*EXERCISE PROMPT*:
Output range, inclusive: from the line containing "unfold atBundle at hb" to the line containing "revert h1; split <;> simp_all". Restate those lines from the data below word for word and only those.

*TASK INPUTS*:
theorem find_wr {β : Type} (ws : List (Nat × Wr)) (g : Eff → Option β) (h : ∀ l w, g (.wr l w) = none) :
    (ws.map (fun e => Eff.wr e.1 e.2)).findSome? g = none := by
  induction ws with
  | nil => rfl
  | cons w ws ih => simp [h, ih]

/-- A bundle of one plain syllable that makes writes: the core goes to the next bundle with them in
flight. -/
theorem syl_writes (s : State) (q : Syl) (unit exts : Nat) (ws : List (Nat × Wr))
    (hs : q.stop = true) (hb : atBundle s q.core (1 + exts) = true) (hu : unit < 8) (he : exts ≤ 3) :
    ∃ u x', syl s q unit exts true .plain (ws.map (fun e => .wr e.1 e.2)) =
        .next (goTo u q.core (pcTo (getCore s q.core).pc ((getCore s q.core).pc.toNat + 4 * (1 + exts))) 1) ∧
      getCore u q.core = x' ∧ x'.pend = dueAt q.core (getCore s q.core).cyc ws ∧
      x'.cyc = (getCore s q.core).cyc ∧ x'.phase = (getCore s q.core).phase ∧
      x'.bank = (getCore s q.core).bank ∧ x'.bank0 = (getCore s q.core).bank0 ∧
      x'.bank1 = (getCore s q.core).bank1 ∧ onlyCore s u q.core := by
  unfold atBundle at hb
  simp only [Bool.and_eq_true, beq_iff_eq, Bool.not_eq_true', Option.isNone_iff_eq_none, List.isEmpty_iff] at hb
  obtain ⟨⟨⟨⟨⟨⟨⟨h1, h2⟩, h3⟩, h4⟩, h5⟩, h6⟩, h7⟩, h8⟩ := hb
  have hrun : ∃ th, (getCore s q.core).phase = .running th := by
    revert h1; split <;> simp_all
  obtain ⟨th, hth⟩ := hrun
  generalize hc : q.core = c at *
  generalize hx : getCore s c = x at *
  have hleg : bundleLegal (modCore (gather s q unit exts true .plain (ws.map (fun e => .wr e.1 e.2))) c fun x => { x with lastPc := x.pc }) c = true := by
    have hcode : bundleInCode (modCore (gather s q unit exts true .plain (ws.map (fun e => .wr e.1 e.2))) c fun x => { x with lastPc := x.pc }) c = true := by
      simp only [bundleInCode, codeHolds, gather, modCore, hc, getCore_setCore, hx, imageAt_setCore] at h8 ⊢
      rw [coreSpace_setCore _ _ _ (by simp), coreSpace_setCore _ _ _ (by simp [hx]), h2]
      simpa [Bundle.empty] using h8
    simp only [bundleLegal, hcode]
    simp [gather, modCore, hc, hx, h2, h3, h4, h5, Bundle.empty]
    omega
  have hrest : effRestores (ws.map (fun e => Eff.wr e.1 e.2)) = none :=
    find_wr _ _ (fun _ _ => rfl)
  have hcall : callLat (ws.map (fun e => Eff.wr e.1 e.2)) = none := find_wr _ _ (fun _ _ => rfl)
  have hrep : effRep (ws.map (fun e => Eff.wr e.1 e.2)) = none := find_wr _ _ (fun _ _ => rfl)
  obtain ⟨e, k1, k2⟩ := putWrs c ws (modCore (gather s q unit exts true .plain (ws.map (fun e => .wr e.1 e.2))) c fun x => { x with lastPc := x.pc })
    (by simp [gather, modCore, hc, hx, h5])
  have hnreq : effNreq (ws.map (fun e => Eff.wr e.1 e.2)) = 0 := by
    simp only [effNreq]; rw [find_wr _ _ (fun _ _ => rfl)]; rfl
  simp only [syl, hc, hx, hth, hs, if_true, commit, hleg, dropRestored]
  have hbun : (getCore (modCore (gather s q unit exts true SylKind.plain (ws.map (fun e => .wr e.1 e.2))) c fun x => { x with lastPc := x.pc }) c).bun.effs = ws.map (fun e => .wr e.1 e.2) ∧ (getCore (gather s q unit exts true SylKind.plain (ws.map (fun e => .wr e.1 e.2))) c).bun.effs = ws.map (fun e => .wr e.1 e.2) := by
    simp [modCore, gather, hc, hx, h2, Bundle.empty]
  have hcore : ∃ b, getCore (modCore (gather s q unit exts true SylKind.plain (ws.map (fun e => .wr e.1 e.2))) c fun x => { x with lastPc := x.pc }) c = { x with lastPc := x.pc, bun := b } ∧ b.words = 1 + exts ∧ b.hasEnd = false := by
    refine ⟨(getCore (gather s q unit exts true SylKind.plain (ws.map (fun e => .wr e.1 e.2))) c).bun, ?_, ?_, ?_⟩ <;> simp [modCore, gather, hc, hx, h2, Bundle.empty]
  have hg : getCore (gather s q unit exts true SylKind.plain (ws.map (fun e => .wr e.1 e.2))) c = { x with bun := (getCore (gather s q unit exts true SylKind.plain (ws.map (fun e => .wr e.1 e.2))) c).bun } ∧ (getCore (gather s q unit exts true SylKind.plain (ws.map (fun e => .wr e.1 e.2))) c).bun.hasEnd = false ∧ (getCore (gather s q unit exts true SylKind.plain (ws.map (fun e => .wr e.1 e.2))) c).bun.words = 1 + exts := by
    simp [modCore, gather, hc, hx, h2, Bundle.empty]
  obtain ⟨b, hb1, hb2, hb3⟩ := hcore
  have honly : onlyCore s (modCore (gather s q unit exts true SylKind.plain (ws.map (fun e => .wr e.1 e.2))) c fun x => { x with lastPc := x.pc }) c := by
    simp only [modCore, gather, hc]
    exact onlyCore_trans (onlyCore_setCore _ _ _) (onlyCore_setCore _ _ _)
  generalize modCore (gather s q unit exts true SylKind.plain (ws.map (fun e => .wr e.1 e.2))) c (fun x => { x with lastPc := x.pc }) = s1 at *
  generalize gather s q unit exts true SylKind.plain (ws.map (fun e => .wr e.1 e.2)) = g at *
  rw [hbun.2, hrest, hnreq, hg.2.1, hg.2.2]
  simp only [Nat.lt_irrefl, and_false, if_false, Bool.not_true, Bool.false_eq_true, advance, hcall, hrep]
  generalize (ws.map (fun e => Eff.wr e.1 e.2)).foldl (fun s e => doEff s c e) s1 = u at *
  refine ⟨setCore u c { getCore u c with delay := 0 }, _, ?_, rfl, ?_⟩
  · simp [k1, hb1, h4, h5, modCore]
  · simp [k1, hb1, h7]
    exact ⟨hth, onlyCore_trans honly (onlyCore_trans k2 (onlyCore_setCore _ _ _))⟩
/-- The bundle after one write: it lands with the next bundle where its latency is 1 or the core a
control core, and is in flight otherwise. -/
theorem syl_oneWrite (s : State) (q : Syl) (unit exts lat : Nat) (w : Wr)
    (hs : q.stop = true) (hb : atBundle s q.core (1 + exts) = true) (hu : unit < 8)
    (he : exts ≤ 3) (hm : ∀ a bs, w ≠ .mem a bs) :
    ∃ t, syl s q unit exts true .plain [.wr lat w] = .next t ∧ OneWrite s t q.core lat (1 + exts) w := by
  obtain ⟨u, x, k1, k2, k3, k4, k5, k6, k7, k8, k9⟩ := syl_writes s q unit exts [(lat, w)] hs hb hu he
  refine ⟨_, k1, ?_⟩
  obtain ⟨g1, g2⟩ := goTo_one u q.core (pcTo (getCore s q.core).pc ((getCore s q.core).pc.toNat + 4 * (1 + exts))) 1
    ⟨(getCore s q.core).cyc + (if isLighterCore q.core then lat else 1), w⟩ (by rw [k2, k3]; rfl) hm
  have hcur : curBank x = curBank (getCore s q.core) := by simp [curBank, k6, k7, k8]
  have hset : ∀ (y : Core) (b : Bank), curBank (setCur y b) = b ∧ (setCur y b).pend = y.pend ∧ (setCur y b).pc = y.pc ∧
      (setCur y b).cyc = y.cyc ∧ (setCur y b).phase = y.phase ∧ (setCur y b).bank = y.bank := by
    intro y b; simp only [curBank, setCur]; split <;> simp_all
  simp only [k2, k4] at g1
  have hdue : (getCore s q.core).cyc + (if isLighterCore q.core then lat else 1) ≤ (getCore s q.core).cyc + 1 ↔
      (lat ≤ 1 ∨ isLighterCore q.core = false) := by
    cases isLighterCore q.core <;> simp
  by_cases hd : lat ≤ 1 ∨ isLighterCore q.core = false
  · rw [if_pos (hdue.mpr hd)] at g1
    refine ⟨?_, ?_, ?_, fun _ => ?_, fun h h2 => ?_, ?_, onlyCore_trans k9 g2⟩
    · rw [g1, (hset _ _).2.2.1]; rfl
    · rw [g1, (hset _ _).2.2.2.1]
    · rw [g1, (hset _ _).2.2.2.2.1]; exact k5
    · rw [g1, (hset _ _).1, (hset _ _).2.1, hcur]; exact ⟨rfl, rfl⟩
    · rcases hd with hd | hd
      · omega
      · simp [h2] at hd
    · rw [g1, (hset _ _).2.2.2.2.2]; exact k6
  · rw [if_neg (fun h => hd (hdue.mp h))] at g1
    refine ⟨?_, ?_, ?_, fun h => absurd h hd, fun h h2 => ?_, ?_, onlyCore_trans k9 g2⟩
    · rw [g1]; rfl
    · rw [g1]
    · rw [g1]; exact k5
    · rw [g1]
      exact ⟨hcur, by simp [k3, dueAt, h2]⟩
    · rw [g1]; exact k6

*ANSWER FOR THIS EXERCISE*:
  unfold atBundle at hb
  simp only [Bool.and_eq_true, beq_iff_eq, Bool.not_eq_true', Option.isNone_iff_eq_none, List.isEmpty_iff] at hb
  obtain ⟨⟨⟨⟨⟨⟨⟨h1, h2⟩, h3⟩, h4⟩, h5⟩, h6⟩, h7⟩, h8⟩ := hb
  have hrun : ∃ th, (getCore s q.core).phase = .running th := by
    revert h1; split <;> simp_all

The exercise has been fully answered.